The month of September 2005 was another good month for major Indian two-wheeler companies, which saw them record another period of scorching volume growth. While Bajaj Auto registered a 33% YoY growth, Hero Honda and TVS Motor registered growth of 22% YoY and 16% YoY respectively. The two-wheeler industry has continued to register a sustained growth during the current fiscal, when the other automobile segments (CVs, passenger cars, tractors) have recorded muted performance. In this article, we take a look at key dynamics of the two-wheeler industry and see how these affect performance of companies. It should be noted that as the two-wheeler companies under Quantum universe (Hero Honda, Bajaj Auto and TVS Motor) account for almost 90% of the industry volumes and 105% of the industry profits, we have considered the financial details of these companies for this article.

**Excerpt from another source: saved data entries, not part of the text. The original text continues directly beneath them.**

-- ==== Sys2Proof/Machine/Engines.lean ====
section
/-! DEFINITION. Copy engines, collective jobs, continuations and work distributors (R104-R107, R230, R279-R287, R435, R436, R439, R440): TCP, CONT, WQRY and COLL, and what the engines' own steps do. -/

namespace Sys2Proof.Machine

/-! ### Footprints (R105) -/

/-- Whether two footprints conflict (R105): first byte, byte past the last, space, whether written. -/
def footClash (x y : Nat × Nat × Nat × Bool) : Bool :=
  decide (x.2.2.1 = y.2.2.1) && decide (x.1 < y.2.1) && decide (y.1 < x.2.1) && (x.2.2.2 || y.2.2.2)
def feetClash (xs ys : List (Nat × Nat × Nat × Bool)) : Bool := xs.any (fun x => ys.any (footClash x))

/-- Whether an earlier job or program of the same task, or card of the same queue, conflicts with one numbered `id` (R105, R269); a program whose image is not loaded yet may conflict with anything. -/
def State.earlierClash (s : State) (id task : Nat) (queue : Option Nat) (feet : List (Nat × Nat × Nat × Bool)) : Bool :=
  s.jobs.any (fun e => decide (e.1 < id) && e.2.step.isNone && e.2.queue == queue && (queue.isSome || decide (e.2.task = task)) && feetClash e.2.feet feet) ||
    (queue.isNone && s.pairs.any (fun e => e.2.progs.any (fun m => decide (m.seq < id) && decide (m.task = task) && m.active && (!m.loaded || feetClash m.feet feet))))

/-! ### Tensor layout records (R280, R281) -/

/-- The element size of a layout record, its direction, its dimensions, its dense and tensor kinds. -/
def loE (bs : List Byte) : Nat := 2 ^ (le bs 0x39 1 % 8)
def loDir (bs : List Byte) : Nat := le bs 0x39 1 / 8 % 2
def loD (bs : List Byte) : Nat := le bs 0x3A 1
def loTK (bs : List Byte) : Nat := le bs 0 8 / 2 ^ 57 % 8
def loDK (bs : List Byte) : Nat := le bs 8 8 / 2 ^ 57 % 8
def loTB (bs : List Byte) : Nat := le bs 0 8 % 2 ^ 57
def loDB (bs : List Byte) : Nat := le bs 8 8 % 2 ^ 57
def loExt (bs : List Byte) (d : Nat) : Nat := le bs (0x10 + 4 * d) 4
/-- The stride of a dimension: dimension 0 has stride e. -/
def loStride (bs : List Byte) (d : Nat) : Int := if d = 0 then (loE bs : Int) else toSigned 32 (le bs (0x24 + 4 * (d - 1)) 4)
def loBox (bs : List Byte) (d : Nat) : Nat := le bs (0x34 + d) 1 + 1
/-- The elements of a box, and its bytes. -/
def loCount (bs : List Byte) : Nat := (List.range 5).foldl (fun n d => n * loBox bs d) 1
def loBytes (bs : List Byte) : Nat := loCount bs * loE bs

/-- A valid layout record (R280). -/
def layoutOk (bs : List Byte) : Bool :=
  let counted := (loDir bs = 1 && loTK bs = 4) || (loDir bs = 0 && loDK bs = 4)
  decide (le bs 0 8 < 2 ^ 60) && decide (le bs 8 8 < 2 ^ 60) && (loTK bs = 0 || loTK bs = 4 && loDir bs = 1) &&
    (loDK bs = 0 || loDK bs = 1 || loDK bs = 4 && loDir bs = 0) && decide (le bs 0x39 1 % 8 ≤ 4) && decide (le bs 0x39 1 < 16) &&
    decide (1 ≤ loD bs) && decide (loD bs ≤ 5) && (List.range 5).all (fun d => decide (d < loD bs) || decide (loBox bs d = 1)) &&
    (if counted then decide (1 ≤ le bs 0x3B 1) else le bs 0x3B 1 = 0) && decide (le bs 0x3C 1 ≤ 8) && le bs 0x3D 3 = 0 &&
    decide (loTB bs % loE bs = 0) && (List.range 5).all (fun d => decide (loStride bs d % (loE bs : Int) = 0)) && decide (loDB bs % 32 = 0) &&
    decide (loBytes bs ≤ 262144)

/-- The index of box element `k` in dimension `d` (R281). -/
def boxIndex (bs : List Byte) (d k : Nat) : Nat := k / (List.range d).foldl (fun n i => n * loBox bs i) 1 % loBox bs d

/-- The tensor coordinate of box element `k`; dimensions at and above D take coordinate 0. -/
def boxCoord (bs : List Byte) (origin : List Int) (d k : Nat) : Int := if d < loD bs then (origin[d]?).getD 0 + boxIndex bs d k else 0

/-- The tensor address of box element `k`, if its coordinates lie within the extents (R281). -/
def tensorAt (bs : List Byte) (origin : List Int) (k : Nat) : Option Nat :=
  if (List.range (loD bs)).all (fun d => decide (0 ≤ boxCoord bs origin d k) && decide (boxCoord bs origin d k < loExt bs d)) then
    some (((loTB bs : Int) + (List.range 5).foldl (fun v d => v + boxCoord bs origin d k * loStride bs d) 0) % 2 ^ 64).toNat
  else none

/-- The dense address of box element `k` (R281); a copy step's dense side begins at `base`. -/
def denseAt (bs : List Byte) (base k : Nat) : Nat := base + swz (le bs 0x3C 1) k * loE bs

/-- The lowest byte and the byte past the highest of the elements at some addresses. -/
def spanOf (e : Nat) (as : List Nat) : Option (Nat × Nat) :=
  as.foldl (fun r a => match r with
    | none => some (a, a + e)
    | some (lo, hi) => some (min lo a, max hi (a + e))) none

/-- The derived footprints of a copy (R105). -/
def copyFeet (bs : List Byte) (origin : List Int) (base core : Nat) : List (Nat × Nat × Nat × Bool) :=
  let ks := List.range (loCount bs)
  let t := (spanOf (loE bs) (ks.filterMap (tensorAt bs origin))).map (fun r => (r.1, r.2, 0, decide (loDir bs = 1)))
  let d := (spanOf (loE bs) (ks.map (denseAt bs base))).map (fun r => (r.1, r.2, if loDK bs = 1 then core + 1 else 0, decide (loDir bs = 0)))
  t.toList ++ d.toList

/-! ### The issuing core's records before an engine reads (R230) -/

/-- Whether a granule lies in a footprint that an engine reads in global memory. -/
def readsGran (feet : List (Nat × Nat × Nat × Bool)) (va : Nat) : Bool :=
  feet.any (fun f => !f.2.2.2 && decide (f.2.2.1 = 0) && decide (f.1 < va + 32) && decide (va < f.2.1))

/-- The records of a core log, published or not, that overlap the footprints an engine reads (R230, R245). -/
def State.sourceRecs (s : State) (core p : Nat) (feet : List (Nat × Nat × Nat × Bool)) : List Rec :=
  (s.log core).recs.filter (fun r => decide (r.slot = p) && readsGran feet (r.gran * 32))

/-- The positions of the core's records that link-port logs have taken over and not folded: they keep no VA, so all of the slot's are waited for. -/
def State.sourceFar (s : State) (core p : Nat) : List Nat :=
  s.logs.flatMap (fun e => if e.1 < 1736 then [] else e.2.recs.filterMap (fun r => match r.origin with
    | some (l, n) => if l = core ∧ r.slot = p then some n else none
    | none => none))

/-- The publication of R230, if the log holds unpublished records of the source; the positions the engine waits for. -/
def State.publishSource (s : State) (core p : Nat) (feet : List (Nat × Nat × Nat × Bool)) : List Nat × State :=
  let rs := s.sourceRecs core p feet
  (rs.map Rec.pos ++ s.sourceFar core p, if rs.any (fun r => r.stamp.isNone) then s.publish core else s)

/-- Whether the records a job waits for have folded, at the far home for those sent across a link group. -/
def State.sourceFolded (s : State) (j : Job) : Bool :=
  match j.core with
  | some c => !(s.log c).recs.any (fun r => j.waits.contains r.pos) && !(s.log c).far.any j.waits.contains
  | none => true

/-! ### Ending jobs (R106, R107, R120) -/

/-- The record of a job (Table 6-7). -/
def Job.record (j : Job) (id now : Nat) : List Byte :=
  let spent := if j.status = 2 then 0 else j.cost
  leBytes 2 j.status ++ leBytes 1 3 ++ leBytes 1 1 ++ leBytes 4 (if j.oobz then 0x200 else 0) ++ leBytes 8 (j.grant - spent) ++ leBytes 8 spent ++
    leBytes 8 id ++ leBytes 8 j.begun ++ leBytes 8 now ++ leBytes 4 0 ++ leBytes 2 0 ++ leBytes 2 0 ++ leBytes 4 j.poisoned.length ++ leBytes 4 j.faultCode

/-- A program stopped with a status and a code at its command (R278); a copy step that faults after the end gives its status to a program that ended OK. -/
def MxProg.stop (m : MxProg) (status code : Nat) : MxProg :=
  if m.ended && m.status ≠ 0 then m else { m with ended := true, status := status, code := code, at_ := m.pc }

/-- The program a pair runs changed. -/
def State.modProg (s : State) (leader : Nat) (f : MxProg → MxProg) : State :=
  let p := s.pairOf leader
  s.setPair leader { p with progs := p.progs.map (fun m => if m.active then f m else m) }

/-- Sticky flags of a train, or of its task once the train is gone (R107). -/
def State.flagTrain (s : State) (core slot index task : Nat) (x : W32) : State :=
  match s.train core slot with
  | some t => if t.task = task ∧ t.index = index then s.setTrain core slot (t.flagUp x) else s.modTask task (fun k => { k with xflags := k.xflags ||| x })
  | none => s.modTask task (fun k => { k with xflags := k.xflags ||| x })

/-- The 64-bit completion word of a collective job (Table 22-6). -/
def collWord (status : Nat) : Nat := 2 ^ 63 + status % 256

/-! ### The save area (R150) -/

/-- CSBASE of a slot, in bytes; 0 means none. -/
def State.csBase (s : State) (p : Nat) : Nat := bits (s.slotReg p 0x3A8) 12 40 * 4096
/-- The record of train slot `j` of a core. -/
def State.recordAt (s : State) (p c j : Nat) : Nat := s.csBase p + (32 * s.coreIndex p c + j) * 4096
/-- The scratchpad image of a core. -/
def State.imageAt (s : State) (p c : Nat) : Nat := s.csBase p + (s.coresOf p).length * 131072 + s.coreIndex p c * 327680

/-- Where a task's scratchpad lies in the image of a core that has been saved: the pads lie one after the other, by task. -/
def State.padImage (s : State) (c task : Nat) : Option Nat :=
  let k := s.core c
  if (Table.find k.aside task).isNone then none
  else some (s.imageAt (s.slotOfTask task) c + (k.aside.filter (fun e => decide (e.1 < task))).foldl (fun n e => n + e.2.size) 0)

/-- A write of the device in a task's scratchpad, or in its saved image (R156, R439). -/
def State.padWrite (s : State) (c task off : Nat) (bs : List Byte) : State :=
  match s.padImage c task with
  | none => s.setScratch c task ((s.scratch c task).write off bs)
  | some a => if s.fotRange (s.slotOfTask task) (a + off) bs.length then s.deviceWrite (a + off) bs else s

/-- What a card's record and signal word need (R107): the copy engines write them (log entry 19). -/
def State.jobCompl (s : State) (id : Nat) (j : Job) : Compl :=
  let q := match j.node with
    | some (g, _) => (s.task g).map Task.queue
    | none => j.queue
  { owner := jobOwner id, slot := j.slot, master := 128, queue := if j.node.isSome then none else j.queue, vector := if j.msi then q else none, va := j.complVa.toNat, signal := j.signalVa.toNat }

/-- A job leaves the table, with the answers it had asked for. -/
def State.dropJob (s : State) (id : Nat) : State := ({ s with jobs := Table.drop s.jobs id }).dropFar (jobOwner id)

/-- A card's job ends (R106, R107) once its record is written; until then it stays with its status. -/
def State.endCard (s : State) (id : Nat) (j : Job) : State :=
  match s.writeCompletion (s.jobCompl id j) (j.record id s.clock) with
  | (false, s) => { s with jobs := Table.put s.jobs id j }
  | (true, s) =>
    let s := s.dropJob id
    match j.node with
    | some (g, n) =>
      let spent := if j.status = 2 then 0 else j.cost
      let s := s.modTask g (fun k => { k with rsv := k.rsv - j.grant, alw := k.alw + (j.grant - spent), spent := k.spent + spent, outstanding := k.outstanding - 1 })
      { s with graphs := Table.modify s.graphs g (fun ns => ns.modify n (fun x => { x with state := 2, status := j.status, code := j.faultCode })) }
    | none => match j.queue with
      | some q => s.setQueue q { s.queue q with jobs := (s.queue q).jobs.filter (fun x => decide (x ≠ id)) }
      | none => s

/-- A job ends (R106, R107, R120, R440): a card's as above; a train's has its reservation spent, its flags delivered, its word written unless it faulted, for which Table 22-6 has no code. -/
def State.endJob (s : State) (id : Nat) (j : Job) : State :=
  if j.queue.isSome || j.node.isSome then s.endCard id j
  else
    let s := s.dropJob id
    match j.step, j.core with
    | none, some c =>
      let s := (s.spendRsv j.task j.cost).modTask j.task (fun k => { k with outstanding := k.outstanding - 1 })
      let s := if j.oobz then s.flagTrain c j.trainSlot j.trainIndex j.task xOOBZ else s
      if j.coll && decide (j.status ≠ 4) then s.padWrite c j.task j.pad (leBytes 8 (collWord j.status)) else s
    | _, _ => s

/-- The member core's view lines and stash entries that overlap the destinations of a job are invalidated whole (R230). -/
def State.dropFeet (s : State) (j : Job) : State :=
  match j.core with
  | none => s
  | some c =>
    s.invalidate c (fun key => decide (keySlot key = j.slot) && j.feet.any (fun f => f.2.2.2 && decide (f.2.2.1 = 0) && decide (f.1 < keyVa key / 256 * 256 + 256) && decide (keyVa key / 256 * 256 < f.2.1)))

/-- A job fails (R47, R85, R281): a card ends with the status, a copy step stops its program, a task's job ends and unwinds the task with the fault code. A collective job of a task that meets a link or main-line error ends with its own status, and nothing unwinds (R440). -/
def State.failJob (s : State) (id : Nat) (j : Job) (status code : Nat) : State :=
  match j.step with
  | some (leader, _) => (s.dropJob id).modProg leader (fun m => { m.stop 5 code with copyJob := none })
  | none =>
    let s := s.dropFeet j
    let k := { j with status := status, faultCode := if status = 4 then code else 0 }
    if j.queue.isSome || j.node.isSome || j.coll && decide (status ≠ 4) then s.endJob id k else (s.endJob id k).unwind j.task 4 code

/-- The status that a fault code ends a job with (Table 6-8): a link error, a main-line error, or a fault. -/
def jobStatus (code : Nat) : Nat := if code = fLINKERR ∨ code = fLINKTIMEOUT ∨ code = fLINKDOWN then 9 else if code = fMLTIMEOUT then 10 else 4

Seasonal demand: The performance of the Indian two-wheeler industry is seasonal in nature. To give a perspective, the demand for automobiles significantly increases during the festive season (October to March), which account for around 60% to 65% of the total volume sales during the year. This seasonality is reflected in the quarterly performance of the companies, who generally report higher profits during the said period.

Price elasticity: Another important factor that affects the demand of the two wheelers is the price elasticity. Though it is true that there have been fundamental changes in the Indian economy like increasing youth population, rising disposable incomes and changing demand patterns, the YoY increase in demand witnessed over the last few years has also been aided by almost static prices of two wheelers.

Taxes: It should be noted that Indian automobile industry is amongst the highly taxed industry. If one was to consider the plethora of taxes, the final tax component can be as high as 50% of the cost price. Hence, any change in the tax rates directly affects the performance of the automobile manufacturers.

Capacity utilisation: The automobile industry, being capital intensive, operating margins improve with a increase in capacity utilisation, other things being equal. This is because of an inverse relationship between rising volumes and the fixed cost per unit. FY05 was an aberration due to significant increase in the steel prices during the year.

Steel prices: Raw material cost accounts for around 70% of net sales of the companies. Further, steel accounts for around 60% to 65% of the raw material costs. Hence, any significant changes in the steel prices directly affect the performance of the two-wheeler manufacturers. To give a perspective, during FY05, steel prices increased by around 30% YoY, which directly affected the earnings of these companies, despite improvement on the productivity and efficiency fronts.

Advertisement and publicity cost: Performance of a two-wheeler company depends upon the ability to introduce new model/variants of existing models consistently. Every new introduction requires higher amount of the publicity and promotional costs. It should be noted that the two-wheeler companies are amongst the highest money-spinners for the advertisement industry.

What to expect?
With intensifying domestic competition and supply exceeding demand situation, we expect the Indian two-wheeler companies to continue to face pressure on the pricing front going forward. Also, the capacity expansion plans that the companies have lined up for the future, might put additional pressure on margins. Having said that, softening steel prices can provide cushion to the margins. To give a perspective, a 10% fall in steel prices can result in 0.5% improvement in the operating margins of two-wheeler companies. As far as advertisement costs are concerned, we expect them to continue to increase in absolute terms with the shortening of the product life cycle.

All in all, we expect the Indian two-wheeler industry to grow at a compounded rate of 13% per annum. While growth will be volume-driven, margins will be under pressure on account of the factors mentioned above.